Here’s a break down of how they fared, from worst to first:

passengers

5. PASSENGERS – this big budget pairing of superstars Jennifer Lawrence and Chris Pratt was my least favorite science fiction film from 2016.  That being said, it’s really not that bad a movie.  I would rate it slightly less than average.  Probably not worth a trip to the theater, but something you might consider catching at home on a streaming service or on DVD or Blu-ray.
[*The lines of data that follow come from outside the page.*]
-- ==== Sys2Proof/Decode.lean ====
section
/-! DEFINITION. The decoder (30_encoding.md rules R101 to R122), total on any bytes, written from the
x/y/z/p/q fields and the operand tables; after it the encoder, written row by row from
spec/opcode_table.json. -/

namespace Sys2Proof

open Sys2Proof.Machine (pair hiByte loByte)

/-! ### Choosing from a row of a table -/

/-- One of the seven entries of table `r` without (HL). -/
def Reg8.pick {α : Type} (k : Reg8) (b c d e h l a : α) : α :=
  match k with
  | .b => b | .c => c | .d => d | .e => e | .h => h | .l => l | .a => a

/-- One of the four entries of table `rp`. -/
def Rp.pick {α : Type} (p : Rp) (bc de hl sp : α) : α :=
  match p with
  | .bc => bc | .de => de | .hl => hl | .sp => sp

/-- One of the four entries of table `rp2`. -/
def Rp2.pick {α : Type} (p : Rp2) (bc de hl af : α) : α :=
  match p with
  | .bc => bc | .de => de | .hl => hl | .af => af

/-- One of the eight entries of table `cc`. -/
def Cond.pick {α : Type} (k : Cond) (nz z nc c po pe p m : α) : α :=
  match k with
  | .nz => nz | .z => z | .nc => nc | .c => c | .po => po | .pe => pe | .p => p | .m => m

/-- One of the eight entries of table `alu`. -/
def AluOp.pick {α : Type} (o : AluOp) (add adc sub sbc and xor or cp : α) : α :=
  match o with
  | .add => add | .adc => adc | .sub => sub | .sbc => sbc | .and => and | .xor => xor | .or => or | .cp => cp

/-- One of the eight entries of table `rot`. -/
def RotOp.pick {α : Type} (o : RotOp) (rlc rrc rl rr sla sra sll srl : α) : α :=
  match o with
  | .rlc => rlc | .rrc => rrc | .rl => rl | .rr => rr | .sla => sla | .sra => sra | .sll => sll | .srl => srl

/-- One of eight entries, by a 3-bit field. -/
def pick8 {α : Type} (k : Fin 8) (x0 x1 x2 x3 x4 x5 x6 x7 : α) : α :=
  match k.val with
  | 0 => x0 | 1 => x1 | 2 => x2 | 3 => x3 | 4 => x4 | 5 => x5 | 6 => x6 | _ => x7

/-- The entry for HL, IX or IY. -/
def IndexMode.pick {α : Type} (m : IndexMode) (hl ix iy : α) : α :=
  match m with
  | .hl => hl | .ix => ix | .iy => iy

/-- The entry for IX or IY. -/
def IdxReg.pick {α : Type} (m : IdxReg) (ix iy : α) : α :=
  match m with
  | .ix => ix | .iy => iy

/-- The entry for (HL), or for (IX+d) or (IY+d) with its displacement. -/
def MemOp.pick {α : Type} (o : MemOp) (hl : α) (ix iy : Byte → α) : α :=
  match o with
  | .atHL => hl
  | .atIdx .ix d => ix d
  | .atIdx .iy d => iy d


/-! ### Fields of an opcode byte (30_encoding.md rule R101) -/

/-- x = bits 7-6. -/
def opX (op : Byte) : Nat := op.toNat / 64
/-- y = bits 5-3. -/
def opY (op : Byte) : Nat := op.toNat / 8 % 8
/-- z = bits 2-0. -/
def opZ (op : Byte) : Nat := op.toNat % 8
/-- p = y >> 1. -/
def opP (op : Byte) : Nat := opY op / 2
/-- q = y & 1. -/
def opQ (op : Byte) : Nat := opY op % 2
The biggest culprit is a story that just didn’t work.  It’s about a massive spaceship carrying thousands of passengers in sleep stasis to a new colony planet where they hope to begin a new life.  When there’s a malfunction, and a man Jim Preston (Chris Pratt) is accidentally awoken, he finds himself alone and realizes with 90 years still left to the voyage, he won’t get off the ship alive.  His decision to awake fellow passenger Aurora Lane (Jennifer Lawrence)— in effect giving her a death sentence— and the subsequent love story  which follows sets up the burning question:  what will happen if Aurora finds out that unlike Jim she didn’t awake by accident?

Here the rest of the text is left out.